As we've seen in this thread, republicans can't oppose a woman or minority without being labeled racist/sexist. The Democrats have the market on the racial rallying point cornered, even when it is baseless. That means that the Democrats can oppose minorities (see: Miguel Estrada, Clarence Thomas) without fear of fallout, while republicans get hammered for it. And as distasteful as judicial activism is to a lot of people, a liberal activist can get through due to the current state of public opinion. Obama's choice is pure politics.

A good commentary on the subject: http://www.cnn.com/2009/POLITICS/05/27/shapiro.scotus.identity/index.html

I'm a card carrying donator to Republican candidates and have canceled checks to prove it. One of my closest friends is a lifetime member of an RNC working group and served under the last Bush's administration (fortunately he had a boss with some sense in his head...).

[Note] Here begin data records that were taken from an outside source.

-- ==== Sys2Proof/Machine/Memory.lean ====
section
/-! DEFINITION. Image memory: cells (byte address, byte) in one canonical form (log 6, log 7). Word a is
bytes 2a (bits 7 to 0) and 2a + 1 (bits 15 to 8). -/

namespace Sys2Proof.Machine

/-- What an unlisted byte reads as (log 6: DESIGN CHOICE, unsafe). -/
def Memory.blank : BitVec 8 := 0

/-- The canonical form: addresses strictly rising, and no listed byte equal to the blank one. -/
abbrev Memory.wf (m : List Host.Cell) : Prop :=
  m.Pairwise (fun x y => x.1 < y.1) ∧ ∀ c ∈ m, c.2 ≠ Memory.blank

/-- One byte. -/
def Memory.read : List Host.Cell → Nat → BitVec 8
  | [], _ => Memory.blank
  | c :: rest, a => if c.1 = a then c.2 else Memory.read rest a

/-- A write of one byte keeps the canonical form: a blank byte removes the entry. -/
def Memory.write (a : Nat) (b : BitVec 8) : List Host.Cell → List Host.Cell
  | [] => if b = Memory.blank then [] else [(a, b)]
  | c :: rest =>
    if a < c.1 then (if b = Memory.blank then c :: rest else (a, b) :: c :: rest)
    else if a = c.1 then (if b = Memory.blank then rest else (a, b) :: rest)
    else c :: Memory.write a b rest

/-- The word at a word address. -/
def Memory.readWord (m : List Host.Cell) (a : Addr) : Word :=
  joinWord (Memory.read m (2 * a.toNat + 1)) (Memory.read m (2 * a.toNat))

/-- A write of one word. -/
def Memory.writeWord (a : Addr) (w : Word) (m : List Host.Cell) : List Host.Cell :=
  Memory.write (2 * a.toNat + 1) (highOctet w) (Memory.write (2 * a.toNat) (lowOctet w) m)

/-- R30: a write with its byte lanes; lane 0 covers bits 7 to 0, lane 1 bits 15 to 8 (log 7). -/
def Memory.writeLanes (a : Addr) (lanes : BitVec 2) (w : Word) (m : List Host.Cell) :
    List Host.Cell :=
  let m1 := if lanes.getLsbD 0 then Memory.write (2 * a.toNat) (lowOctet w) m else m
  if lanes.getLsbD 1 then Memory.write (2 * a.toNat + 1) (highOctet w) m1 else m1

/-- R49: the words of a group, entry by entry. -/
def Memory.writeEntries : List Entry → List Host.Cell → List Host.Cell
  | [], m => m
  | e :: rest, m => Memory.writeEntries rest (Memory.writeWord e.1 e.2 m)

end Sys2Proof.Machine
end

With all do respect, I get a bit irritated when far-right extremist conservatives who vote republican act as if their voice represents the entirety of the Republican party.

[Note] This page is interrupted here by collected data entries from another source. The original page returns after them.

-- ==== Sys2Proof/Machine/Bus.lean ====
section
/-! DEFINITION. The Upstream Port and the Region Decoder (R29 to R37, R40, R41, R146): every command of the
upstream bus. A transaction is presented only while the port holds none (log 4). -/

namespace Sys2Proof.Machine

/-! ## Classification (R30 to R32) -/

/-- The guarded regions, with slot and word where there are slots. -/
inductive Region where
  | station (slot : Fin 32) (word : Nat)
  | command (slot : Fin 24) (word : Nat)
  | control (word : Nat)
  | ring
  | mirror
  | ordinary
  deriving DecidableEq, Repr

/-- An address lies in the `len` words from `base`. -/
def inRegion (base len a : Nat) : Bool := decide (base ≤ a) && decide (a < base + len)

/-- R32: the region of an address, with the slot and the word of it that the address names. -/
def Regions.find (r : Regions) (addr : Addr) : Region :=
  let a := addr.toNat
  if inRegion r.station 384 a then
    .station (Fin.ofNat 32 ((a - r.station) / 12)) ((a - r.station) % 12)
  else if inRegion r.command 144 a then
    .command (Fin.ofNat 24 ((a - r.command) / 6)) ((a - r.command) % 6)
  else if inRegion r.control 2 a then .control (a - r.control)
  else if inRegion r.ring (8 * r.records) a then .ring
  else if inRegion r.mirror 408 a then .mirror
  else .ordinary

/-- How a write is treated. -/
inductive Treatment where
  | passes
  | refused
  /-- staged, closed, committed or checked: the row of the table for that word takes it -/
  | taken
  deriving DecidableEq, Repr

/-- R30, R32: the treatment in RUN. -/
def Region.treat (lanes : BitVec 2) (who : Initiator) : Region → Treatment
  | .ordinary => .passes
  | .ring => .refused
  | .mirror => .refused
  | .station _ word =>
    if lanes = 3 ∧ who = .scanner ∧ word ≤ 10 then .taken else .refused
  | .command _ word =>
    if lanes = 3 ∧ who = .controller ∧ word ≤ 3 then .taken else .refused
  | .control word =>
    if lanes = 3 ∧ who = .controller ∧ word = 1 then .taken else .refused

/-- R31, R32: the treatment of a write. -/
def State.treatment (s : State) (addr : Addr) (tag lanes : BitVec 2) : Treatment :=
  if s.partState = .run then (s.regions.find addr).treat lanes (Initiator.ofTag tag) else .refused

/-! ## The command that a bus write is (R32, section 9.3) -/

/-- The commit that a demand word is: its code is an order of the slot's kind, or a bad one (R167). -/
def demandCommand (k : Fin 24) (demand : Word) : Instr :=
  let code := lowOctet demand
  let tag := highOctet demand
  match ownerOf k, code.toNat with
  | .outlet n, 0 => .close n tag
  | .outlet n, 1 => .draw n tag
  | .outlet n, 2 => .adjust n tag
  | .outlet n, 3 => .stopAfter n tag
  | .outlet n, 4 => .forceClose n tag
  | .tip t, 0 => .withdraw t tag
  | .tip t, 1 => .permit t tag
  | .tip t, 2 => .boomWork t tag
  | .tip t, 3 => .boomPark t tag
  | .pass p, 0 => .lockout p tag
  | .pass p, 1 => .run p tag
  | .pass p, 2 => .releaseHangup p tag
  | .pass p, 3 => .declareWet p tag
  | .pass p, 4 => .clearWet p tag
  | .pass p, 5 => .emptyOut p tag
  | .pass p, 6 => .rebaseFromLevel p tag
  | .pass p, 7 => .setInventory p tag
  | _, _ => .commitBadCode k code tag

/-- R32: a taken write of a word of a station slot: the payload words are staged, word 10 closes. -/
def stationCommand (k : Fin 32) (word : Nat) (data : Word) : Instr :=
  if h : word < 10 then .stationPayloadWrite k ⟨word, h⟩ data else .closingWordWrite k data

/-- R32: a taken write of a word of a command slot: the set-points are staged, word 3 commits. -/
def slotCommand (k : Fin 24) (word : Nat) (data : Word) : Instr :=
  if h : word < 3 then .setpointWrite k ⟨word, h⟩ data else demandCommand k data

/-- R31, R32: the row of the table that a write on the upstream bus is, by part state, region, slot,
word, initiator and lanes. -/
def State.busWrite (s : State) (addr : Addr) (tag lanes : BitVec 2) (data : Word) : Instr :=
  match s.treatment addr tag lanes, s.regions.find addr with
  | .passes, _ => .passThroughWrite addr tag lanes data
  | .taken, .station k word => stationCommand k word data
  | .taken, .command k word => slotCommand k word data
  | .taken, .control _ => .readIndexWrite data
  | _, _ => .refusedWrite addr tag lanes data

/-! ## The shape of a bus command -/

/-- R29: the port takes a transaction only while it holds none. -/
def State.present (f : State → State) (s : State) : State := if s.port.isSome then s else f s

/-- R31: outside RUN a write is refused and completed at once. -/
def State.inRun (f : State → State) (s : State) : State :=
  if s.partState = .run then f s else s.ready

/-- A SCANNER write of a station slot's closing word. -/
def State.closingTxn (s : State) (k : Fin 32) (v : Word) : Txn where
  addr := BitVec.ofNat 22 (s.stationBase k + 10)
  write := true
  tag := 1
  lanes := 3
  data := v
  purpose := .closing k

/-- A CONTROLLER write of a command slot's demand word. -/
def State.demandTxn (s : State) (k : Fin 24) (v : Word) : Txn where
  addr := BitVec.ofNat 22 (s.commandBase k + 3)
  write := true
  tag := 0
  lanes := 3
  data := v
  purpose := .demand k

/-- R37: a closing word, taken or stretched. -/
def State.closingWrite (k : Fin 32) (v : Word) (s : State) : State :=
  (s.hold (s.closingTxn k v)).takeStretched

/-- R41: a demand word, taken or stretched. -/
def State.demandWrite (k : Fin 24) (v : Word) (s : State) : State :=
  (s.hold (s.demandTxn k v)).takeStretched

/-- R146: the Journal Writer admits the value. -/
def State.admits (s : State) (v : Nat) : Bool :=
  let n := s.regions.records
  let j := s.ctl.journal
  decide (v < n) && decide ((v + n - j.r) % n ≤ (j.w + n - j.r) % n)

/-- R35, R146. -/
def State.readIndexWrite (v : Word) (s : State) : State :=
  if s.admits v.toNat then
    s.hold
      { addr := BitVec.ofNat 22 (s.regions.control + 1), write := true, tag := 0, lanes := 3
        data := v, purpose := .readIndex true }
  else
    ({ s with
       ctl := { s.ctl with
         journal := { s.ctl.journal with badIndex := s.ctl.journal.badIndex + 1 } } }).ready

/-! ## The commands -/

/-- UPSTREAM_READ (R29, R34): the read waits for its grant. -/
def execUpstreamRead (addr : Addr) (tag lanes : BitVec 2) (s : State) : Result :=
  quiet (State.present fun t =>
    t.hold { addr := addr, write := false, tag := tag, lanes := lanes, data := 0, purpose := .read }) s

/-- PASS_THROUGH_WRITE (R32): a write that passes waits for its grant. -/
def execPassThroughWrite (addr : Addr) (tag lanes : BitVec 2) (data : Word) (s : State) : Result :=
  quiet (State.present fun t =>
    if t.treatment addr tag lanes = .passes then
      t.hold
        { addr := addr, write := true, tag := tag, lanes := lanes, data := data, purpose := .passes }
    else t) s

/-- REFUSED_WRITE (R33): a refused write is completed at once. -/
def execRefusedWrite (addr : Addr) (tag lanes : BitVec 2) (_data : Word) (s : State) : Result :=
  quiet (State.present fun t =>
    if t.treatment addr tag lanes = .refused then t.ready else t) s

/-- STATION_PAYLOAD_WRITE (R36). -/
def execStationPayloadWrite (k : Fin 32) (w : Fin 10) (v : Word) (s : State) : Result :=
  quiet (State.present (State.inRun fun t => (t.stagePayload k w v).ready)) s

/-- CLOSING_WORD_WRITE (R37). -/
def execClosingWordWrite (k : Fin 32) (v : Word) (s : State) : Result :=
  event (State.present (State.inRun (State.closingWrite k v))) s

/-- SETPOINT_WRITE (R40). -/
def execSetpointWrite (k : Fin 24) (w : Fin 3) (v : Word) (s : State) : Result :=
  quiet (State.present (State.inRun fun t => (t.stageSetPoint k w v).ready)) s

/-- READ_INDEX_WRITE (R35, R146). -/
def execReadIndexWrite (v : Word) (s : State) : Result :=
  quiet (State.present (State.inRun (State.readIndexWrite v))) s

/-- A commit: the demand word with this order code and tag. -/
def commitWrite (k : Fin 24) (code tag : Octet) (s : State) : Result :=
  event (State.present (State.inRun (State.demandWrite k (joinWord tag code)))) s

end Sys2Proof.Machine
end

Sonia Sotamayor a textbook liberal?

She was appointed firstly to the court by a REPUBLICAN president George Bush Senior.

Sonia Sotamayor a textbook liberal?

She's unabashedly Catholic...


Sotamayor is a "liberal" to extreme, extreme far-right social conservatives who aren't willing to look past their own personal views of the world or who live in such isolated environments that they have no exposure to the America of the 21st century...

These are the kind of people who wouldn't give Republicans like Bill Frist or Tim Pawlenty the time of day even though they stay true to conservative fiscal ideals like a balanced budget, lower taxes for small businesses and local control of decision making.

The extremist social conservatives are hate and fear mongers who want to behave as if abortion, immigration and the few affirmative action hires are what gave us a historically high debt as opposed to surrendering our forfeiture of compassionate conservatism, fiscal discipline or the kind of social justice that presidents like Dwight Eisenhower A REPUBLICAN brought to this country.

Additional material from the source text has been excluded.